[Aim of the task]
Please restate the data that follows, leaving every word in place.

[Dataset]
-- ==== Sys2Proof/Machine/Ops.lean ====
section
/-! DEFINITION. The named operations over registers, memory, I/O, the stack and the program counter (spec/20_memory.md
R60-R79, spec/10_state.md R30-R42), taking an interrupt and returning from one (spec/60_exceptions.md R381, R382), and
what the CPU hands to the platform. Every meaning is written over these. An operation that can stop answers
`Except Fault`; a fault leaves no state (R370). -/

namespace Sys2Proof.Machine

/-- What an instruction's meaning answers. -/
abbrev Result := Host.Outcome State Fault Refusal

/-- An operation's answer as an instruction's. -/
def finish (x : Except Fault State) : Result :=
  match x with
  | .ok s => .next s
  | .error e => .fault e

/-! ### Sparse memory -/

/-- The byte an address lists, if it lists one. -/
def Memory.lookup (m : Memory) (a : Nat) : Option Byte :=
  match m with
  | [] => none
  | (k, v) :: t => if k = a then some v else Memory.lookup t a

/-- List an address, keeping the addresses strictly rising. -/
def Memory.insert (m : Memory) (a : Nat) (v : Byte) : Memory :=
  match m with
  | [] => [(a, v)]
  | (k, w) :: t =>
    if a < k then (a, v) :: (k, w) :: t
    else if a = k then (a, v) :: t
    else (k, w) :: Memory.insert t a v

/-- Unlist an address. -/
def Memory.erase (m : Memory) (a : Nat) : Memory :=
  match m with
  | [] => []
  | (k, w) :: t => if k = a then t else (k, w) :: Memory.erase t a

/-- Read a byte; `blank` is what an unlisted address reads as, `none` where it has no value. -/
def Memory.read (blank : Option Byte) (m : Memory) (a : Nat) : Option Byte :=
  match Memory.lookup m a with
  | some v => some v
  | none => blank

/-- Write a byte; writing what an unlisted address reads as removes the entry. -/
def Memory.write (blank : Option Byte) (m : Memory) (a : Nat) (v : Byte) : Memory :=
  if blank = some v then Memory.erase m a else Memory.insert m a v

/-- The canonical form: addresses strictly rising, no entry equal to what an unlisted address reads as. -/
def Memory.wf (blank : Option Byte) (m : Memory) : Bool :=
  decide (m.Pairwise fun x y => x.1 < y.1) && m.all fun c => blank != some c.2

/-- What an unlisted byte of the data space reads as: nothing (R48, D8, log 6). -/
def dataBlank : Option Byte := none

/-- What an unlisted byte of program memory reads as: the erased value (R401, log 7). -/
def progBlank : Option Byte := some 0xFF

/-! ### Registers -/

/-- Read a general register (R21). -/
def State.reg (s : State) (r : Reg) : Byte := s.regs.get r

/-- Write a general register (R21). -/
def State.setReg (s : State) (r : Reg) (v : Byte) : State := { s with regs := s.regs.set r.val v r.isLt }

/-- Read the pair whose low register is `lo`, the higher-numbered register in the high byte (R22). -/
def State.pair (s : State) (lo : Reg) : Word := s.reg (lo + 1) ++ s.reg lo

/-- Write the pair whose low register is `lo` (R22). -/
def State.setPair (s : State) (lo : Reg) (v : Word) : State :=
  (s.setReg lo (v.extractLsb' 0 8)).setReg (lo + 1) (v.extractLsb' 8 8)

/-- Read a flag (R25). -/
def State.flag (s : State) (f : Flag) : Bool := getFlag s.sreg f

/-- Replace SREG. -/
def State.setSreg (s : State) (v : Byte) : State := { s with sreg := v }

/-- Replace the pc. -/
def State.setPc (s : State) (v : PcWord) : State := { s with pc := v }

/-- Replace SP. -/
def State.setSp (s : State) (v : BitVec 16) : State := { s with sp := v }

/-- Replace `irq_inhibit`. -/
def State.setInhibit (s : State) (b : Bool) : State := { s with irqInhibit := b }

/-- Replace `run`. -/
def State.setRun (s : State) (r : Run) : State := { s with run := r }

/-- Replace the SRAM bytes. -/
def State.setData (s : State) (m : Memory) : State := { s with data := m }

/-- Replace the program memory. -/
def State.setProg (s : State) (m : Memory) : State := { s with prog := m }

/-- Replace the list of requesting sources; the platform may do it between any two steps (R380). -/
def State.setIrqPending (s : State) (l : List Nat) : State := { s with irqPending := l }

/-- Record what is handed to the platform. -/
def State.record (s : State) (e : PlatformEvent) : State := { s with events := e :: s.events }

/-- Count one drawn free value. -/
def State.countDraw (s : State) : State := { s with draws := s.draws + 1 }

/-- Write all of SREG through its I/O location; raising I delays interrupts by one instruction (R71, R42). -/
def State.writeSreg (s : State) (v : Byte) : State :=
  { s with sreg := v, irqInhibit := s.irqInhibit || (getFlag v .I && !getFlag s.sreg .I) }

/-- Whether a pointer's RAMP register exists (R10). -/
def hasRamp (c : Config) (p : Ptr) : Bool :=
  match p with
  | .X => c.hasRampX
  | .Y => c.hasRampY
  | .Z => c.hasRampZ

[Response to this exercise]
-- ==== Sys2Proof/Machine/Ops.lean ====
section
/-! DEFINITION. The named operations over registers, memory, I/O, the stack and the program counter (spec/20_memory.md
R60-R79, spec/10_state.md R30-R42), taking an interrupt and returning from one (spec/60_exceptions.md R381, R382), and
what the CPU hands to the platform. Every meaning is written over these. An operation that can stop answers
`Except Fault`; a fault leaves no state (R370). -/

namespace Sys2Proof.Machine

/-- What an instruction's meaning answers. -/
abbrev Result := Host.Outcome State Fault Refusal

/-- An operation's answer as an instruction's. -/
def finish (x : Except Fault State) : Result :=
  match x with
  | .ok s => .next s
  | .error e => .fault e

/-! ### Sparse memory -/

/-- The byte an address lists, if it lists one. -/
def Memory.lookup (m : Memory) (a : Nat) : Option Byte :=
  match m with
  | [] => none
  | (k, v) :: t => if k = a then some v else Memory.lookup t a

/-- List an address, keeping the addresses strictly rising. -/
def Memory.insert (m : Memory) (a : Nat) (v : Byte) : Memory :=
  match m with
  | [] => [(a, v)]
  | (k, w) :: t =>
    if a < k then (a, v) :: (k, w) :: t
    else if a = k then (a, v) :: t
    else (k, w) :: Memory.insert t a v

/-- Unlist an address. -/
def Memory.erase (m : Memory) (a : Nat) : Memory :=
  match m with
  | [] => []
  | (k, w) :: t => if k = a then t else (k, w) :: Memory.erase t a

/-- Read a byte; `blank` is what an unlisted address reads as, `none` where it has no value. -/
def Memory.read (blank : Option Byte) (m : Memory) (a : Nat) : Option Byte :=
  match Memory.lookup m a with
  | some v => some v
  | none => blank

/-- Write a byte; writing what an unlisted address reads as removes the entry. -/
def Memory.write (blank : Option Byte) (m : Memory) (a : Nat) (v : Byte) : Memory :=
  if blank = some v then Memory.erase m a else Memory.insert m a v

/-- The canonical form: addresses strictly rising, no entry equal to what an unlisted address reads as. -/
def Memory.wf (blank : Option Byte) (m : Memory) : Bool :=
  decide (m.Pairwise fun x y => x.1 < y.1) && m.all fun c => blank != some c.2

/-- What an unlisted byte of the data space reads as: nothing (R48, D8, log 6). -/
def dataBlank : Option Byte := none

/-- What an unlisted byte of program memory reads as: the erased value (R401, log 7). -/
def progBlank : Option Byte := some 0xFF

/-! ### Registers -/

/-- Read a general register (R21). -/
def State.reg (s : State) (r : Reg) : Byte := s.regs.get r

/-- Write a general register (R21). -/
def State.setReg (s : State) (r : Reg) (v : Byte) : State := { s with regs := s.regs.set r.val v r.isLt }

/-- Read the pair whose low register is `lo`, the higher-numbered register in the high byte (R22). -/
def State.pair (s : State) (lo : Reg) : Word := s.reg (lo + 1) ++ s.reg lo

/-- Write the pair whose low register is `lo` (R22). -/
def State.setPair (s : State) (lo : Reg) (v : Word) : State :=
  (s.setReg lo (v.extractLsb' 0 8)).setReg (lo + 1) (v.extractLsb' 8 8)

/-- Read a flag (R25). -/
def State.flag (s : State) (f : Flag) : Bool := getFlag s.sreg f

/-- Replace SREG. -/
def State.setSreg (s : State) (v : Byte) : State := { s with sreg := v }

/-- Replace the pc. -/
def State.setPc (s : State) (v : PcWord) : State := { s with pc := v }

/-- Replace SP. -/
def State.setSp (s : State) (v : BitVec 16) : State := { s with sp := v }

/-- Replace `irq_inhibit`. -/
def State.setInhibit (s : State) (b : Bool) : State := { s with irqInhibit := b }

/-- Replace `run`. -/
def State.setRun (s : State) (r : Run) : State := { s with run := r }

/-- Replace the SRAM bytes. -/
def State.setData (s : State) (m : Memory) : State := { s with data := m }

/-- Replace the program memory. -/
def State.setProg (s : State) (m : Memory) : State := { s with prog := m }

/-- Replace the list of requesting sources; the platform may do it between any two steps (R380). -/
def State.setIrqPending (s : State) (l : List Nat) : State := { s with irqPending := l }

/-- Record what is handed to the platform. -/
def State.record (s : State) (e : PlatformEvent) : State := { s with events := e :: s.events }

/-- Count one drawn free value. -/
def State.countDraw (s : State) : State := { s with draws := s.draws + 1 }

/-- Write all of SREG through its I/O location; raising I delays interrupts by one instruction (R71, R42). -/
def State.writeSreg (s : State) (v : Byte) : State :=
  { s with sreg := v, irqInhibit := s.irqInhibit || (getFlag v .I && !getFlag s.sreg .I) }

/-- Whether a pointer's RAMP register exists (R10). -/
def hasRamp (c : Config) (p : Ptr) : Bool :=
  match p with
  | .X => c.hasRampX
  | .Y => c.hasRampY
  | .Z => c.hasRampZ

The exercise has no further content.